Quincy (Q07 - 22m58s): As for T2CN, revenue declined 12% in Q2 while growth 8% in Q3. Increase in Q3 was due to launch of the new game Luna Online. Both monthly playing users and ARPPO grew 1% quarter over quarter in Q3. Regarding operating costs, since most games licensing costs are relatively fixed in nature, for example, licensing fee, bandwidth costs, certification, software amortization, and payroll costs. These expenses increased in Q2 and Q3 due to the launch of the new games. Coupled with less than expected revenue return for these new games launch, gross profit margins decreased from 71% in Q1 to 65% in Q2 and 60% in Q3. Total selling and market expenses trend up quarter over quarter in Q2 and Q3, mainly reflecting the mass media promotion and advertising expenses in relation to the support of launch for Warhammer and Luna. Therefore operating margin went down in both Q2 and Q3 owing the above mentioned reasons.
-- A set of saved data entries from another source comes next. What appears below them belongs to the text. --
/-! ### setSlot -/

@[simp] theorem setSlot_power (s : State) (d : Dir) (n : Nat) (r : SlotRec) : (s.setSlot d n r).power = s.power := rfl
@[simp] theorem setSlot_lev (s : State) (d : Dir) (n : Nat) (r : SlotRec) : (s.setSlot d n r).lev = s.lev := rfl
@[simp] theorem setSlot_now (s : State) (d : Dir) (n : Nat) (r : SlotRec) : (s.setSlot d n r).now = s.now := rfl
@[simp] theorem setSlot_free (s : State) (d : Dir) (n : Nat) (r : SlotRec) : (s.setSlot d n r).free = s.free := rfl
@[simp] theorem setSlot_cfg (s : State) (d : Dir) (n : Nat) (r : SlotRec) : (s.setSlot d n r).cfg = s.cfg := rfl
@[simp] theorem setSlot_sts (s : State) (d : Dir) (n : Nat) (r : SlotRec) : (s.setSlot d n r).sts = s.sts := rfl
@[simp] theorem setSlot_flt (s : State) (d : Dir) (n : Nat) (r : SlotRec) : (s.setSlot d n r).flt = s.flt := rfl
@[simp] theorem setSlot_sys (s : State) (d : Dir) (n : Nat) (r : SlotRec) : (s.setSlot d n r).sys = s.sys := rfl
@[simp] theorem setSlot_boot (s : State) (d : Dir) (n : Nat) (r : SlotRec) : (s.setSlot d n r).boot = s.boot := rfl
@[simp] theorem setSlot_mram (s : State) (d : Dir) (n : Nat) (r : SlotRec) : (s.setSlot d n r).mram = s.mram := rfl
@[simp] theorem setSlot_syn (s : State) (d : Dir) (n : Nat) (r : SlotRec) : (s.setSlot d n r).syn = s.syn := rfl
@[simp] theorem setSlot_conv (s : State) (d : Dir) (n : Nat) (r : SlotRec) : (s.setSlot d n r).conv = s.conv := rfl
@[simp] theorem setSlot_echo (s : State) (d : Dir) (n : Nat) (r : SlotRec) : (s.setSlot d n r).echo = s.echo := rfl
@[simp] theorem setSlot_gov (s : State) (d : Dir) (n : Nat) (r : SlotRec) : (s.setSlot d n r).gov = s.gov := rfl
@[simp] theorem setSlot_govDl (s : State) (d : Dir) (n : Nat) (r : SlotRec) : (s.setSlot d n r).govDl = s.govDl := rfl
@[simp] theorem setSlot_govUl (s : State) (d : Dir) (n : Nat) (r : SlotRec) : (s.setSlot d n r).govUl = s.govUl := rfl
@[simp] theorem setSlot_watch (s : State) (d : Dir) (n : Nat) (r : SlotRec) : (s.setSlot d n r).watch = s.watch := rfl
@[simp] theorem setSlot_loop (s : State) (d : Dir) (n : Nat) (r : SlotRec) : (s.setSlot d n r).loop = s.loop := rfl
@[simp] theorem setSlot_front (s : State) (d : Dir) (n : Nat) (r : SlotRec) : (s.setSlot d n r).front = s.front := rfl
@[simp] theorem setSlot_lock (s : State) (d : Dir) (n : Nat) (r : SlotRec) : (s.setSlot d n r).lock = s.lock := rfl
@[simp] theorem setSlot_sync (s : State) (d : Dir) (n : Nat) (r : SlotRec) : (s.setSlot d n r).sync = s.sync := rfl
@[simp] theorem setSlot_lichen (s : State) (d : Dir) (n : Nat) (r : SlotRec) : (s.setSlot d n r).lichen = s.lichen := rfl
@[simp] theorem setSlot_bog (s : State) (d : Dir) (n : Nat) (r : SlotRec) : (s.setSlot d n r).bog = s.bog := rfl
@[simp] theorem setSlot_bix (s : State) (d : Dir) (n : Nat) (r : SlotRec) : (s.setSlot d n r).bix = s.bix := rfl
@[simp] theorem setSlot_hk (s : State) (d : Dir) (n : Nat) (r : SlotRec) : (s.setSlot d n r).hk = s.hk := rfl
@[simp] theorem setSlot_therm (s : State) (d : Dir) (n : Nat) (r : SlotRec) : (s.setSlot d n r).therm = s.therm := rfl
@[simp] theorem setSlot_peat (s : State) (d : Dir) (n : Nat) (r : SlotRec) : (s.setSlot d n r).peat = s.peat := rfl
@[simp] theorem setSlot_twb (s : State) (d : Dir) (n : Nat) (r : SlotRec) : (s.setSlot d n r).twb = s.twb := rfl
@[simp] theorem setSlot_pcie (s : State) (d : Dir) (n : Nat) (r : SlotRec) : (s.setSlot d n r).pcie = s.pcie := rfl
@[simp] theorem setSlot_pending (s : State) (d : Dir) (n : Nat) (r : SlotRec) : (s.setSlot d n r).pending = s.pending := rfl

/-! ### setEcho -/

@[simp] theorem setEcho_power (s : State) (d : Dir) (n : Nat) (r : EchoRec) : (s.setEcho d n r).power = s.power := rfl
@[simp] theorem setEcho_lev (s : State) (d : Dir) (n : Nat) (r : EchoRec) : (s.setEcho d n r).lev = s.lev := rfl
@[simp] theorem setEcho_now (s : State) (d : Dir) (n : Nat) (r : EchoRec) : (s.setEcho d n r).now = s.now := rfl
@[simp] theorem setEcho_free (s : State) (d : Dir) (n : Nat) (r : EchoRec) : (s.setEcho d n r).free = s.free := rfl
@[simp] theorem setEcho_cfg (s : State) (d : Dir) (n : Nat) (r : EchoRec) : (s.setEcho d n r).cfg = s.cfg := rfl
@[simp] theorem setEcho_sts (s : State) (d : Dir) (n : Nat) (r : EchoRec) : (s.setEcho d n r).sts = s.sts := rfl
@[simp] theorem setEcho_flt (s : State) (d : Dir) (n : Nat) (r : EchoRec) : (s.setEcho d n r).flt = s.flt := rfl
@[simp] theorem setEcho_sys (s : State) (d : Dir) (n : Nat) (r : EchoRec) : (s.setEcho d n r).sys = s.sys := rfl
@[simp] theorem setEcho_boot (s : State) (d : Dir) (n : Nat) (r : EchoRec) : (s.setEcho d n r).boot = s.boot := rfl
@[simp] theorem setEcho_mram (s : State) (d : Dir) (n : Nat) (r : EchoRec) : (s.setEcho d n r).mram = s.mram := rfl
@[simp] theorem setEcho_syn (s : State) (d : Dir) (n : Nat) (r : EchoRec) : (s.setEcho d n r).syn = s.syn := rfl
@[simp] theorem setEcho_conv (s : State) (d : Dir) (n : Nat) (r : EchoRec) : (s.setEcho d n r).conv = s.conv := rfl
@[simp] theorem setEcho_slots (s : State) (d : Dir) (n : Nat) (r : EchoRec) : (s.setEcho d n r).slots = s.slots := rfl
@[simp] theorem setEcho_gov (s : State) (d : Dir) (n : Nat) (r : EchoRec) : (s.setEcho d n r).gov = s.gov := rfl
@[simp] theorem setEcho_govDl (s : State) (d : Dir) (n : Nat) (r : EchoRec) : (s.setEcho d n r).govDl = s.govDl := rfl
@[simp] theorem setEcho_govUl (s : State) (d : Dir) (n : Nat) (r : EchoRec) : (s.setEcho d n r).govUl = s.govUl := rfl
@[simp] theorem setEcho_watch (s : State) (d : Dir) (n : Nat) (r : EchoRec) : (s.setEcho d n r).watch = s.watch := rfl
@[simp] theorem setEcho_loop (s : State) (d : Dir) (n : Nat) (r : EchoRec) : (s.setEcho d n r).loop = s.loop := rfl
@[simp] theorem setEcho_front (s : State) (d : Dir) (n : Nat) (r : EchoRec) : (s.setEcho d n r).front = s.front := rfl
@[simp] theorem setEcho_lock (s : State) (d : Dir) (n : Nat) (r : EchoRec) : (s.setEcho d n r).lock = s.lock := rfl
@[simp] theorem setEcho_sync (s : State) (d : Dir) (n : Nat) (r : EchoRec) : (s.setEcho d n r).sync = s.sync := rfl
@[simp] theorem setEcho_lichen (s : State) (d : Dir) (n : Nat) (r : EchoRec) : (s.setEcho d n r).lichen = s.lichen := rfl
@[simp] theorem setEcho_bog (s : State) (d : Dir) (n : Nat) (r : EchoRec) : (s.setEcho d n r).bog = s.bog := rfl
@[simp] theorem setEcho_bix (s : State) (d : Dir) (n : Nat) (r : EchoRec) : (s.setEcho d n r).bix = s.bix := rfl
@[simp] theorem setEcho_hk (s : State) (d : Dir) (n : Nat) (r : EchoRec) : (s.setEcho d n r).hk = s.hk := rfl
@[simp] theorem setEcho_therm (s : State) (d : Dir) (n : Nat) (r : EchoRec) : (s.setEcho d n r).therm = s.therm := rfl
@[simp] theorem setEcho_peat (s : State) (d : Dir) (n : Nat) (r : EchoRec) : (s.setEcho d n r).peat = s.peat := rfl
@[simp] theorem setEcho_twb (s : State) (d : Dir) (n : Nat) (r : EchoRec) : (s.setEcho d n r).twb = s.twb := rfl
@[simp] theorem setEcho_pcie (s : State) (d : Dir) (n : Nat) (r : EchoRec) : (s.setEcho d n r).pcie = s.pcie := rfl
@[simp] theorem setEcho_pending (s : State) (d : Dir) (n : Nat) (r : EchoRec) : (s.setEcho d n r).pending = s.pending := rfl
Quincy (Q08 - 24m20s): As to the outlook for Q4, we expect revenues in the gaming software business to benefit from a high single digit or a low double digit favorable seasonal growth. At the same time we anticipate a low double digit quarterly sequential revenue decrease from Asian from Asian online games business in the absence of new games in the 4th quarter. In addition, as part of our annual revenue and evaluation exercise on intangibles and investments, management expects to record non cash write-offs in the region of $35M to $45M in the 4th quarter related to certain legacy games, games intangibles, under performing games and game investments. Not withstanding the challenge that we had in 2009, we are well positioned for further growth and expansion when the strategic alliance with Mangas is complete. We will not only anticipate a one time substantial gain on the sale of the 60% interest, but also we will enjoy the upside on the enlarged business from the remaining 40% interest that we will hold. With the substantial improvement in cash position, after the deal is complete, we also have sufficient financial resources to grow our Asian online gaming business through M&A means on top of our organic growth initiatives. Thank-you.

Brad, Thanks Quincy. Operator we will now move into a question and answer session.

Transcript Note

Please note that links in the above prepared remarks have been added to assist reader.

Also, the term ARPPO is assumed to mean Average Revenue per Paying Player.